Benchpress uses uv as its package manager for fast, reliable dependency management.

# Clone the repository
git clone https://github.com/yourusername/benchpress.git
cd benchpress

# Create a virtual environment and install dependencies
uv venv
source .venv/bin/activate  # On Windows: .venv\Scripts\activate
uv pip install -e ".[dev]"

Quick Start

Environment Setup

Benchpress uses environment variables for configuration.

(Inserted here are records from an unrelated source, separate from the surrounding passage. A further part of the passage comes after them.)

/-- A Connect is judged on a queue pair that waits for one; its controller, if new, has an association of its own. -/
theorem connect_judged : ((getQp s qp).st == .connected && windowOpen s
    && (!(k.admin || k.discovery) || (assocQps s k.assoc).isEmpty)) = true := by
  have hfresh : (!(k.admin || k.discovery) || (assocQps s k.assoc).isEmpty) = true := by
    by_cases hnew : k.admin = true ∨ k.discovery = true
    · simp [hassoc hnew]
    · simp [not_or.1 hnew]
  rw [hst, hopen, hfresh]
  rfl

theorem exec_connect_discovery (hdisc : k.discovery = true) :
    exec (.connect qp k) s = .next (connect s qp 0 k) :=
  (stepIf_of (connect_judged hst hopen hassoc) s _).trans (by rw [if_pos hdisc])

theorem exec_connect_unknown (hdisc : k.discovery = false) (hhost : nqnTenant s k.nqn = none) :
    exec (.connect qp k) s = .next (emit s (.connectReply qp 1 0x84)) :=
  (stepIf_of (connect_judged hst hopen hassoc) s _).trans (by rw [if_neg (by simp [hdisc]), hhost]; rfl)

theorem exec_connect_tenant {t : Nat} (hdisc : k.discovery = false) (hhost : nqnTenant s k.nqn = some t) :
    exec (.connect qp k) s = .next (connect s qp t k) :=
  (stepIf_of (connect_judged hst hopen hassoc) s _).trans (by rw [if_neg (by simp [hdisc]), hhost])

end

theorem getQp_keepAlive (s : State) (m : Tbl Nat) (q : Nat) :
    getQp { s with port := { s.port with keepAlive := m } } q = getQp s q := rfl

theorem getQp_connect_ok {s : State} {t : Nat} {k : ConnectCmd} (h : connectStatus s t k = nvOk) (qp : Nat) :
    getQp (connect s qp t k) qp = { getQp s qp with
      st := .live, tenant := t, assoc := k.assoc, admin := k.admin, discovery := k.discovery, sqsize := k.sqsize } := by
  rw [connect, if_pos h]
  exact (getQp_keepAlive _ _ qp).trans (getQp_setQp_self ..)

theorem connect_refused {s : State} {t : Nat} {k : ConnectCmd} (h : connectStatus s t k ≠ nvOk) (qp : Nat) :
    connect s qp t k = emit s (.connectReply qp (connectStatus s t k).1 (connectStatus s t k).2) := if_neg h

/-! ### Keep-alive and failures (R213, R222) -/

theorem exec_keepAlive {s : State} {qp : Nat} (hst : (getQp s qp).st = .live) (hadmin : (getQp s qp).admin = true) :
    exec (.keepAlive qp) s = .next { s with port := { s.port with
      keepAlive := Tbl.set nat0 s.port.keepAlive (getQp s qp).assoc s.tb.count } } :=
  stepIf_of (by simp [hst, hadmin]) s _

theorem exec_keepAliveExpiry {s : State} {a : Nat}
    (hlive : (s.port.qps.filter fun e => e.2.st == .live && e.2.assoc == a) ≠ []) : exec (.keepAliveExpiry a) s =
      .next (((s.port.qps.filter fun e => e.2.st == .live && e.2.assoc == a).map (·.1)).foldl oneQpError s) :=
  stepIf_of (by rwa [Bool.not_eq_true', List.isEmpty_eq_false_iff, Ne, List.map_eq_nil_iff]) s _

section
variable {s : State} {qp : Nat} (hworks : qpWorks s qp = true)
include hworks

theorem exec_qpTransportError : exec (.qpTransportError qp) s = .next (qpError s qp) := stepIf_of hworks s _

theorem exec_qpDisconnect : exec (.qpDisconnect qp) s = .next (qpError s qp) := stepIf_of hworks s _

theorem exec_ackTimeout_retries (hfew : (getQp s qp).ackTries < R.ETH_RT_CTRL_RETRY_CNT.of (getQp s qp).rtWord) :
    exec (.ackTimeout qp) s = .next (setQp s qp { getQp s qp with ackTries := (getQp s qp).ackTries + 1 }) :=
  (stepIf_of hworks s _).trans (by rw [if_pos hfew])

theorem exec_ackTimeout_fails (hall : R.ETH_RT_CTRL_RETRY_CNT.of (getQp s qp).rtWord ≤ (getQp s qp).ackTries) :
    exec (.ackTimeout qp) s = .next (qpError s qp) :=
  (stepIf_of hworks s _).trans (by rw [if_neg (Nat.not_lt.2 hall)])

end

/-- Settles O40: a request meets a free queue pair or none, a Connect its tenant and its status, and a failure the
retries that are left. -/
theorem queuePairsConnectAndFail : Obligations.QueuePairsConnectAndFail := by
  unfold Obligations.QueuePairsConnectAndFail
  refine ⟨fun lp s hlp hup hen hopen => ⟨exec_connectionRequest_none hlp hup hen hopen, fun q hfree =>
      ⟨_, exec_connectionRequest_some hlp hup hen hopen hfree, ?accepted⟩⟩,
    fun qp k s hst hopen hassoc => ⟨exec_connect_discovery hst hopen hassoc, exec_connect_unknown hst hopen hassoc,
      fun t => exec_connect_tenant hst hopen hassoc⟩,
    fun s qp t k => ⟨fun hok => ?bound, fun hrefused => connect_refused hrefused qp⟩,
    fun qp s hst hadmin => exec_keepAlive hst hadmin,
    fun a s hlive => exec_keepAliveExpiry hlive,
    fun qp s hworks => ⟨exec_qpTransportError hworks, exec_qpDisconnect hworks, exec_ackTimeout_retries hworks,
      exec_ackTimeout_fails hworks⟩⟩
  case accepted =>
    rw [getQp_emit, getQp_setQp_self]
    exact ⟨rfl, rfl, rfl, rfl, rfl, fun j hj => getQp_setQp_ne _ _ _ hj, rfl⟩
  case bound =>
    rw [getQp_connect_ok hok]
    exact ⟨rfl, rfl, rfl⟩

/-! ### Congestion control (R224, R225) -/

/-- Whether INTERVAL µs have passed since a queue pair sent its last CNP, if it sent one (R224). -/
def cnpDue (x : QPair) (us : Nat) : Prop :=
  x.lastCnpUs = none ∨ ∃ l, x.lastCnpUs = some l ∧ R.ETH_CC_NP_INTERVAL.of x.npWord ≤ us - l

section
variable {s : State} {qp : Nat} (hworks : qpWorks s qp = true)
include hworks

theorem exec_ceMarkedPacket_notifies {us : Nat} (hen : R.ETH_CC_NP_NP_EN.of (getQp s qp).npWord = 1)
    (hdue : cnpDue (getQp s qp) us) : exec (.ceMarkedPacket qp us) s =
      .next (bump (emit (setQp s qp { getQp s qp with lastCnpUs := some us }) (.cnp qp
        (lportField s R.ETH_LPORT_CFG_PRIO (getQp s qp).lport) (lportField s R.ETH_LPORT_CFG_CNP_DSCP (getQp s qp).lport)))
        R.ETH_CNP_TX_CNT_CNP_TX) := by
  refine (stepIf_of hworks s _).trans (congrArg _ (if_pos ⟨hen, ?_⟩))
  rcases hdue with h | ⟨l, h, hpast⟩
  · rw [h]
  · rw [h]
    exact decide_eq_true hpast

theorem exec_ceMarkedPacket_silent {us : Nat}
    (hnot : R.ETH_CC_NP_NP_EN.of (getQp s qp).npWord ≠ 1 ∨ ¬ cnpDue (getQp s qp) us) :
    exec (.ceMarkedPacket qp us) s = .next s := by
  refine (stepIf_of hworks s _).trans (congrArg _ (if_neg fun ⟨hen, hdue⟩ => hnot.elim (· hen) fun hearly => hearly ?_))
  cases h : (getQp s qp).lastCnpUs with
  | none => exact .inl h
  | some l =>
    rw [h] at hdue
    exact .inr ⟨l, h, of_decide_eq_true hdue⟩

section
variable (hen : R.ETH_CC_NP_RP_EN.of (getQp s qp).npWord = 1)
include hen

theorem exec_cnpReceived_cuts :
    exec (.cnpReceived qp) s = .next (bump (setQp s qp (getQp s qp).cut) R.ETH_CNP_RX_CNT_CNP_RX) :=
  (stepIf_of hworks s _).trans (by rw [if_pos hen])

theorem exec_rateIncreaseTimer : exec (.rateIncreaseTimer qp) s =
    .next (setQp s qp ((getQp s qp).recover (lineRate (getLPort s (getQp s qp).lport).mode * 65536))) :=
  stepIf_of (by simp [hworks, hen]) s _

theorem exec_alphaDecayTimer : exec (.alphaDecayTimer qp) s =
    .next (setQp s qp { getQp s qp with alpha := alphaStep (getQp s qp) false }) :=
  stepIf_of (by simp [hworks, hen]) s _

end

theorem exec_cnpReceived_counts (hoff : R.ETH_CC_NP_RP_EN.of (getQp s qp).npWord ≠ 1) :
    exec (.cnpReceived qp) s = .next (bump s R.ETH_CNP_RX_CNT_CNP_RX) :=
  (stepIf_of hworks s _).trans (by rw [if_neg hoff])

end

/-- Settles O41: a mark is told by NP_EN and the time since the last CNP, a CNP and the timers by RP_EN. -/
theorem congestionControlCommands : Obligations.CongestionControlCommands := by
  unfold Obligations.CongestionControlCommands
  exact ⟨fun qp us s hworks => ⟨exec_ceMarkedPacket_notifies hworks, exec_ceMarkedPacket_silent hworks⟩,
    fun qp s hworks => ⟨fun hen => ⟨exec_cnpReceived_cuts hworks hen, exec_rateIncreaseTimer hworks hen,
      exec_alphaDecayTimer hworks hen⟩, exec_cnpReceived_counts hworks⟩⟩

end Sys2Proof.Machine

/-! ## PCIe functions, their queues and resets

What each command of the PCIe endpoint answers in the state it needs, and how a doorbell is judged; then the statement
about them. -/

namespace Sys2Proof.Machine

/-! ### The link and the controllers (R226, R228) -/

theorem exec_pcieLinkUp {s : State} {speed width : Nat} {flit : Bool} (hdown : s.port.linkUp = false)
    (hsingle : isMember s = false) (hopen : windowOpen s = true) (hspeed : 1 ≤ speed) (hmax : speed ≤ maxSpeed s)
    (hwidth : width ∈ [1, 2, 4, 8]) (hwide : width ≤ maxWidth s) (hflit : speed = 6 → flit = true) :
    exec (.pcieLinkUp speed width flit) s = .next { s with port := { s.port with
      linkUp := true, linkSpeed := speed, linkWidth := width, linkFlit := flit, perstHigh := true } } := by
  have hmode : (speed != 6 || flit) = true := by
    by_cases h : speed = 6
    · simp [hflit h]
    · simp [h]
  have hlanes : [1, 2, 4, 8].contains width = true := List.contains_iff_mem.2 hwidth
  exact stepIf_of (by simp only [hdown, hsingle, hopen, hspeed, hmax, hlanes, hwide, hmode]; rfl) s _

section
variable {s : State} {fn sq cq : Nat} {acq : W64} (hlink : s.port.linkUp = true) (hopen : windowOpen s = true)
  (hfn : fn < 1024) (hsq : 2 ≤ sq) (hcq : 2 ≤ cq)
include hlink hopen hfn hsq hcq

/-- A write of CC.EN is told by its value, by what the controller is, and by whether the function has one (R228). -/
theorem exec_controllerEnable (en : Bool) : exec (.controllerEnable fn en sq cq acq) s = .next
    (if !en then controllerReset s fn
     else if (getFunc s fn).rdy then s
     else if functionWorks s fn then setFunc s fn { adminQueues sq cq acq with rdy := s.boot.ioReady }
     else setFunc s fn { getFunc s fn with en := true }) :=
  stepIf_of (by simp [hlink, hopen, tenantCount, hfn, hsq, hcq]) s _

theorem exec_controllerEnable_clear : exec (.controllerEnable fn false sq cq acq) s = .next (controllerReset s fn) :=
  exec_controllerEnable hlink hopen hfn hsq hcq false

theorem exec_controllerEnable_ready (hrdy : (getFunc s fn).rdy = true) :
    exec (.controllerEnable fn true sq cq acq) s = .next s := by
  rw [exec_controllerEnable hlink hopen hfn hsq hcq, if_neg (by simp), if_pos hrdy]

section
variable (hidle : (getFunc s fn).rdy = false)
include hidle

theorem exec_controllerEnable_starts (hworks : functionWorks s fn = true) : exec (.controllerEnable fn true sq cq acq) s =
    .next (setFunc s fn { adminQueues sq cq acq with rdy := s.boot.ioReady }) := by
  rw [exec_controllerEnable hlink hopen hfn hsq hcq, if_neg (by simp), if_neg (by simp [hidle]), if_pos hworks]

theorem exec_controllerEnable_absent (hnone : functionWorks s fn = false) : exec (.controllerEnable fn true sq cq acq) s =
    .next (setFunc s fn { getFunc s fn with en := true }) := by
  rw [exec_controllerEnable hlink hopen hfn hsq hcq, if_neg (by simp), if_neg (by simp [hidle]), if_neg (by simp [hnone])]

end

end

/-! ### Queues of a ready controller (R229) -/

theorem opcode_of_adminAt {s : State} {k : Nat} {op : Byte} (h : adminAt s k op = true) : (getSlot s k).cmd.opcode = op := by
  simp only [adminAt, Bool.and_eq_true, beq_iff_eq] at h
  exact h.2

section
variable {s : State} {k : Nat} (hrdy : (getFunc s (senderOf s k)).rdy = true) (hopen : windowOpen s = true)
include hrdy hopen

section
variable (hat : adminAt s k 0x05 = true) (base : W64)
include hat

theorem exec_createIoCompletionQueue_ok (hst : createStatus s (senderOf s k) (queueId (getSlot s k).cmd)
      (queueSize (getSlot s k).cmd) (getFunc s (senderOf s k)).cqs = nvOk) :
    exec (.createIoCompletionQueue k base) s = .next (endAdmin (setFunc s (senderOf s k) { getFunc s (senderOf s k) with
      cqs := Tbl.set Tbl.absent (getFunc s (senderOf s k)).cqs (queueId (getSlot s k).cmd)
        (some { base := base, size := queueSize (getSlot s k).cmd, head := 0, tail := 0, cqid := queueId (getSlot s k).cmd }) })
      k (0, 0, false)) :=
  (stepIf_of (by rw [hrdy, hopen, hat]; rfl) s _).trans (by rw [hst, if_pos rfl, admin_ok])

theorem exec_createIoCompletionQueue_refused {st : Nat × Nat} (hst : createStatus s (senderOf s k)
      (queueId (getSlot s k).cmd) (queueSize (getSlot s k).cmd) (getFunc s (senderOf s k)).cqs = st) (hbad : st ≠ nvOk) :
    exec (.createIoCompletionQueue k base) s = .next (admin s k st []) :=
  (stepIf_of (by rw [hrdy, hopen, hat]; rfl) s _).trans (by rw [hst, if_neg hbad])

end

theorem exec_createIoSubmissionQueue_ok {cqid : Nat} (hat : adminAt s k 0x01 = true)
    (hcqid : (getSlot s k).cmd.dw11.toNat / 65536 = cqid) (hne : cqid ≠ 0)
    (hcq : (Tbl.get Tbl.absent (getFunc s (senderOf s k)).cqs cqid).isSome = true)
    (hst : createStatus s (senderOf s k) (queueId (getSlot s k).cmd) (queueSize (getSlot s k).cmd)
      (getFunc s (senderOf s k)).sqs = nvOk) :
    exec (.createIoSubmissionQueue k) s = .next (endAdmin (setFunc s (senderOf s k) { getFunc s (senderOf s k) with
      sqs := Tbl.set Tbl.absent (getFunc s (senderOf s k)).sqs (queueId (getSlot s k).cmd)
        (some { base := 0, size := queueSize (getSlot s k).cmd, head := 0, tail := 0, cqid := cqid }) })
      k (0, 0, false)) := by
  subst hcqid
  have hthere : ((getSlot s k).cmd.dw11.toNat / 65536 != 0 && (Tbl.get Tbl.absent (getFunc s (senderOf s k)).cqs
      ((getSlot s k).cmd.dw11.toNat / 65536)).isSome) = true := by rw [hcq, bne_iff_ne.2 hne]; rfl
  exact (stepIf_of (by rw [hrdy, hopen, hat]; rfl) s _).trans (by
    rw [if_pos hthere, hst, if_pos rfl, admin_ok])

section
variable (hid : queueId (getSlot s k).cmd ≠ 0)
include hid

You can set them up by:

# Copy the example environment file
cp .env.example .env

# Edit the .env file with your API keys and configuration
# Set at least one of OPENAI_API_KEY or GLHF_API_KEY
nano .env  # or use your preferred editor

Dataset Download

datasets/gpqa_dataset.zip contains the data files, and is password-proteced with this password: deserted-untie-orchid.

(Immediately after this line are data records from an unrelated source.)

/-- R137, R138, R140 to R142, R145, with R8, R73, R74, R94, R122, R124: a complete capture during a calibration: the own
contribution is marked CAL and carries no samples; it is filed and placed as a SCAN frame, or withheld, as one with samples is,
and *formed* is signalled; counts 5 to 20 and 25 to 40 are summed; the capture of count 40 is evaluated, and the table changes at
a PASS alone. -/
def Obligations.CaptureCompleteCalibrates : Prop :=
  ∀ (coming : List SdataLevels) (s : State) (tag : CaptureTag),
    s.spc.capture = .clocking → s.calibrating = true → s.spc.tag = some tag →
    let left := s.param .width - s.spc.clocked.length
    let raw := s.rawValues coming
    let own : Contribution := { node := s.ownId, cal := true }
    let wakes := decide (s.bac.transmitter = .idle ∧ s.bac.resetPending = false)
    let placed : Bac := { s.bac with
      scanItems := (if s.bac.scanItems.length < 4 then s.bac.scanItems else s.bac.scanItems.drop 1)
        ++ [⟨⟨0, false⟩, ⟨s.stu.index, own⟩⟩]
      transmitter := if wakes then .accessWait else s.bac.transmitter
      busyMark := if wakes then s.bac.line.carrier else s.bac.busyMark
      phaseTime := if wakes then 0 else s.bac.phaseTime }
    let dropped : List Counter := if s.bac.scanItems.length < 4 then [] else [.scanTxDropped]
    let ends : List Event := if tag.count = some 40 then [.calDone] else []
    let contributes := tag.serial = s.stu.startSerial ∧ tag.kind ≠ .solo ∧ s.selfEligible = true
    let gateAfter := fun t : State => t.stu.gate =
      if s.stu.gate = .holding ∧ s.stu.period = .expired ∧ s.hc.selfHold = false then .released .wait else s.stu.gate
    s.ownContribution raw = own
    ∧ (¬contributes →
      ∃ t, exec (.captureComplete coming) s = .next t
        ∧ t = { s with spc := t.spc, stu := t.stu, hpu := { s.hpu with events := t.hpu.events } }
        ∧ t.stu.formed = (s.stu.formed || decide (tag.serial = s.stu.startSerial))
        ∧ s.RaisesExactly t ends)
    ∧ (contributes → (∀ i e, s.mu.current = some i → s.mu.slots[i] = some e → inSet e.present s.ownId = true) →
      ∃ t, exec (.captureComplete coming) s = .next t
        ∧ t = { s with spc := t.spc, stu := t.stu, bac := placed,
                       hpu := { s.hpu with events := t.hpu.events, counters := t.hpu.counters } }
        ∧ t.stu.formed = true ∧ gateAfter t ∧ s.CountsExactly t dropped ∧ s.RaisesExactly t ends)
    ∧ (∀ i e, contributes → s.mu.current = some i → s.mu.slots[i] = some e → inSet e.present s.ownId = false →
      insertId e.present s.ownId ≠ e.expected →
      ∃ t, exec (.captureComplete coming) s = .next t
        ∧ t = { s with spc := t.spc, stu := t.stu, bac := placed, mu := { s.mu with slots := t.mu.slots },
                       hpu := { s.hpu with events := t.hpu.events, counters := t.hpu.counters } }
        ∧ t.mu.slots[i] = some { e with present := insertId e.present s.ownId,
                                        contributions := insertContribution own e.contributions }
        ∧ (∀ j : Slot, j ≠ i → t.mu.slots[j] = s.mu.slots[j])
        ∧ t.stu.formed = true ∧ gateAfter t ∧ s.CountsExactly t dropped ∧ s.RaisesExactly t ends)
    ∧ (∀ i e, contributes → s.SelfLaw → s.mu.current = some i → s.mu.slots[i] = some e →
      inSet e.present s.ownId = false → insertId e.present s.ownId = e.expected →
      let record : Record := {
        scan := e.scan, kind := .complete, expected := e.expected, present := e.expected, openTime := e.openTime
        closeTime := s.stu.time, contributions := insertContribution own e.contributions }
      ∃ t, exec (.captureComplete coming) s = .next t
        ∧ t.mu.slots[i] = none ∧ t.mu.current = none ∧ (∀ j : Slot, j ≠ i → t.mu.slots[j] = s.mu.slots[j])
        ∧ t.rcu.queue = (if s.mu.suspended then s.rcu.queue else s.rcu.queue ++ [record])
        ∧ s.CountsExactly t ([.recordsComplete] ++ (if s.mu.suspended then [.recordsDiscarded] else []) ++ dropped)
        ∧ t.eventSet .calDone = (s.eventSet .calDone || decide (tag.count = some 40))
        ∧ t.stu.formed = true ∧ t.acu = s.acu ∧ t.ru = s.ru
        ∧ t.bac = { placed with holdItem := t.bac.holdItem }
        ∧ (s.bac.holdItem.isSome = true ∨ s.mu.suspended = true → t.bac.holdItem = s.bac.holdItem))
    ∧ (tag.count ≠ some 40 →
      ∃ t, exec (.captureComplete coming) s = .next t
        ∧ t.spc = { s.spc with
            capture := .idle, clocked := []
            sdata := coming.getD left (coming.getLastD s.spc.sdata)
            raw := Vector.ofFn fun c => if c.val < s.param .channels then some raw[c] else none
            sums := t.spc.sums }
        ∧ (∀ c : Channel, t.spc.sums[c] =
            match tag.count with
            | some n =>
              if c.val < s.param .channels ∧ 5 ≤ n ∧ n ≤ 20 then
                { s.spc.sums[c] with zero := s.spc.sums[c].zero + s.coded raw c }
              else if c.val < s.param .channels ∧ 25 ≤ n ∧ n ≤ 40 then
                { s.spc.sums[c] with reference := s.spc.sums[c].reference + s.coded raw c }
              else s.spc.sums[c]
            | none => s.spc.sums[c]))
    ∧ (tag.count = some 40 →
      let verdict := fun c : Channel => evaluateChannel (s.param .width)
        ⟨s.spc.sums[c].zero, s.spc.sums[c].reference + s.coded raw c⟩
      ∃ t, exec (.captureComplete coming) s = .next t
        ∧ t.spc.phase = .idle ∧ t.spc.count = 0 ∧ t.spc.insel = .normal ∧ t.spc.capture = .idle
        ∧ t.eventSet .calDone = true ∧ t.stu.solo = false
        ∧ ((∀ c : Channel, c.val < s.param .channels → ∃ g, verdict c = .ok g) →
            t.spc.result = .pass
            ∧ ∀ c : Channel,
                (∀ g, c.val < s.param .channels → verdict c = .ok g → t.spc.table[c] = g)
                ∧ (s.param .channels ≤ c.val → t.spc.table[c] = s.spc.table[c]))
        ∧ (∀ (c : Channel) (cause : CalCause), c.val < s.param .channels → verdict c = .error cause →
            (∀ d : Channel, d < c → ∃ g, verdict d = .ok g) →
            t.spc.result = .fail cause c ∧ t.spc.table = s.spc.table))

Alternatively, the dataset is available on Hugging Face: https://huggingface.co/datasets/idavidrein/gpqa

List available benchmark tasks

benchpress list-tasks

Evaluate a model on a benchmark

# With environment variables set in .env
# Evaluate on the MATH-500 benchmark
benchpress evaluate --task math500 --model openai:gpt-4

# Evaluate on the AIME24 benchmark
benchpress evaluate --task aime24 --model openai:gpt-4

# Evaluate on the GPQA Diamond benchmark
benchpress evaluate --task gpqa --model openai:gpt-4

# Evaluate on multiple benchmarks simultaneously
benchpress evaluate --task math500 --task aime24 --task gpqa --model openai:gpt-4

# Run with debug mode to see detailed extraction information
benchpress evaluate --task math500 --model openai:gpt-4 --debug

# Enable streaming to see model responses in real-time
benchpress evaluate --task math500 --model openai:gpt-4 --stream

# Run evaluation for a specific example ID
benchpress evaluate --task math500 --model openai:gpt-4 --id "example_id"

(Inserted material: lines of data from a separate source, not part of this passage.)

-- ==== Sys2Proof/Laws/Frames.lean ====
section
/-! SUPPORT. What each shared operation leaves as it was: one lemma for each operation of Flags and Ops, citing which
a proof need not unfold the operation to know what it does not touch. -/
namespace Sys2Proof.Machine

/-- What each step of a fold keeps, the fold keeps. -/
theorem foldl_keep {α β : Type} (g : State → α) (f : State → β → State) (h : ∀ t b, g (f t b) = g t) (l : List β) :
    ∀ s, g (l.foldl f s) = g s := by
  induction l with
  | nil => intro s; rfl
  | cons b l ih => intro s; rw [List.foldl_cons, ih, h]

@[simp] theorem raiseEvent_frame (e : Event) (s : State) :
    (raiseEvent e s).stu = s.stu ∧ (raiseEvent e s).ru = s.ru ∧ (raiseEvent e s).mu = s.mu
    ∧ (raiseEvent e s).rcu = s.rcu ∧ (raiseEvent e s).hc = s.hc ∧ (raiseEvent e s).bac = s.bac
    ∧ (raiseEvent e s).spc = s.spc ∧ (raiseEvent e s).cs = s.cs ∧ (raiseEvent e s).hpu.transaction = s.hpu.transaction
    ∧ (raiseEvent e s).hpu.mask = s.hpu.mask ∧ (raiseEvent e s).hpu.result = s.hpu.result
    ∧ (raiseEvent e s).hpu.lastCode = s.hpu.lastCode ∧ (raiseEvent e s).hpu.counters = s.hpu.counters
    ∧ (raiseEvent e s).hpu.statSel = s.hpu.statSel ∧ (raiseEvent e s).hpu.statMode = s.hpu.statMode
    ∧ (raiseEvent e s).hpu.memberCopy = s.hpu.memberCopy ∧ (raiseEvent e s).hpu.mergeCopy = s.hpu.mergeCopy
    ∧ (raiseEvent e s).hpu.readWord = s.hpu.readWord ∧ (raiseEvent e s).hpu.resetnLow = s.hpu.resetnLow
    ∧ (raiseEvent e s).acu = s.acu ∧ (raiseEvent e s).pending = s.pending
    ∧ (raiseEvent e s).pins = s.pins := by
  simp [raiseEvent]

@[simp] theorem countOne_frame (c : Counter) (s : State) :
    (countOne c s).stu = s.stu ∧ (countOne c s).ru = s.ru ∧ (countOne c s).mu = s.mu ∧ (countOne c s).rcu = s.rcu
    ∧ (countOne c s).hc = s.hc ∧ (countOne c s).bac = s.bac ∧ (countOne c s).spc = s.spc ∧ (countOne c s).cs = s.cs
    ∧ (countOne c s).hpu.transaction = s.hpu.transaction ∧ (countOne c s).hpu.events = s.hpu.events
    ∧ (countOne c s).hpu.mask = s.hpu.mask ∧ (countOne c s).hpu.result = s.hpu.result
    ∧ (countOne c s).hpu.lastCode = s.hpu.lastCode ∧ (countOne c s).hpu.statSel = s.hpu.statSel
    ∧ (countOne c s).hpu.statMode = s.hpu.statMode ∧ (countOne c s).hpu.memberCopy = s.hpu.memberCopy
    ∧ (countOne c s).hpu.mergeCopy = s.hpu.mergeCopy ∧ (countOne c s).hpu.readWord = s.hpu.readWord
    ∧ (countOne c s).hpu.resetnLow = s.hpu.resetnLow ∧ (countOne c s).acu = s.acu ∧ (countOne c s).pending = s.pending
    ∧ (countOne c s).pins = s.pins := by
  simp [countOne]

@[simp] theorem clearEvents_frame (value : Word) (s : State) :
    (clearEvents value s).stu = s.stu ∧ (clearEvents value s).ru = s.ru ∧ (clearEvents value s).mu = s.mu
    ∧ (clearEvents value s).rcu = s.rcu ∧ (clearEvents value s).hc = s.hc ∧ (clearEvents value s).bac = s.bac
    ∧ (clearEvents value s).spc = s.spc ∧ (clearEvents value s).cs = s.cs
    ∧ (clearEvents value s).hpu.transaction = s.hpu.transaction ∧ (clearEvents value s).hpu.mask = s.hpu.mask
    ∧ (clearEvents value s).hpu.result = s.hpu.result ∧ (clearEvents value s).hpu.lastCode = s.hpu.lastCode
    ∧ (clearEvents value s).hpu.counters = s.hpu.counters ∧ (clearEvents value s).hpu.statSel = s.hpu.statSel
    ∧ (clearEvents value s).hpu.statMode = s.hpu.statMode ∧ (clearEvents value s).hpu.memberCopy = s.hpu.memberCopy
    ∧ (clearEvents value s).hpu.mergeCopy = s.hpu.mergeCopy ∧ (clearEvents value s).hpu.readWord = s.hpu.readWord
    ∧ (clearEvents value s).hpu.resetnLow = s.hpu.resetnLow ∧ (clearEvents value s).acu = s.acu
    ∧ (clearEvents value s).pending = s.pending
    ∧ (clearEvents value s).pins = s.pins := by
  simp [clearEvents]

# Or provide the API key directly
benchpress evaluate --task aime24 --model openai:gpt-4 --api-key "your-api-key" --limit 1

# Enable parallel processing for faster evaluation
benchpress evaluate --task math500 --model openai:gpt-4 --parallel

# Set custom timeout values
benchpress evaluate --task math500 --model openai:gpt-4 --request-timeout 90

Using other OpenAI-compatible APIs

# Example using an Anthropic API through an OpenAI-compatible endpoint
benchpress evaluate --task math500 --model compatible:claude-3-opus-20240229 --api-base "https://your-compatible-api-endpoint" --api-key "your-api-key"

# Or evaluate AIME24 with a custom endpoint
benchpress evaluate --task aime24 --model compatible:llama-3-70b-instruct --api-base "https://your-compatible-api-endpoint" --api-key "your-api-key"

# Using GLHF.chat to access Hugging Face models (requires GLHF credits)
benchpress evaluate --task math500 --model glhf:mistralai/Mistral-7B-Instruct-v0.3 --api-key "your-glhf-api-key"
benchpress evaluate --task aime24 --model glhf:meta-llama/Meta-Llama-3.1-8B-Instruct --system-prompt "You are a math tutor specializing in competition math."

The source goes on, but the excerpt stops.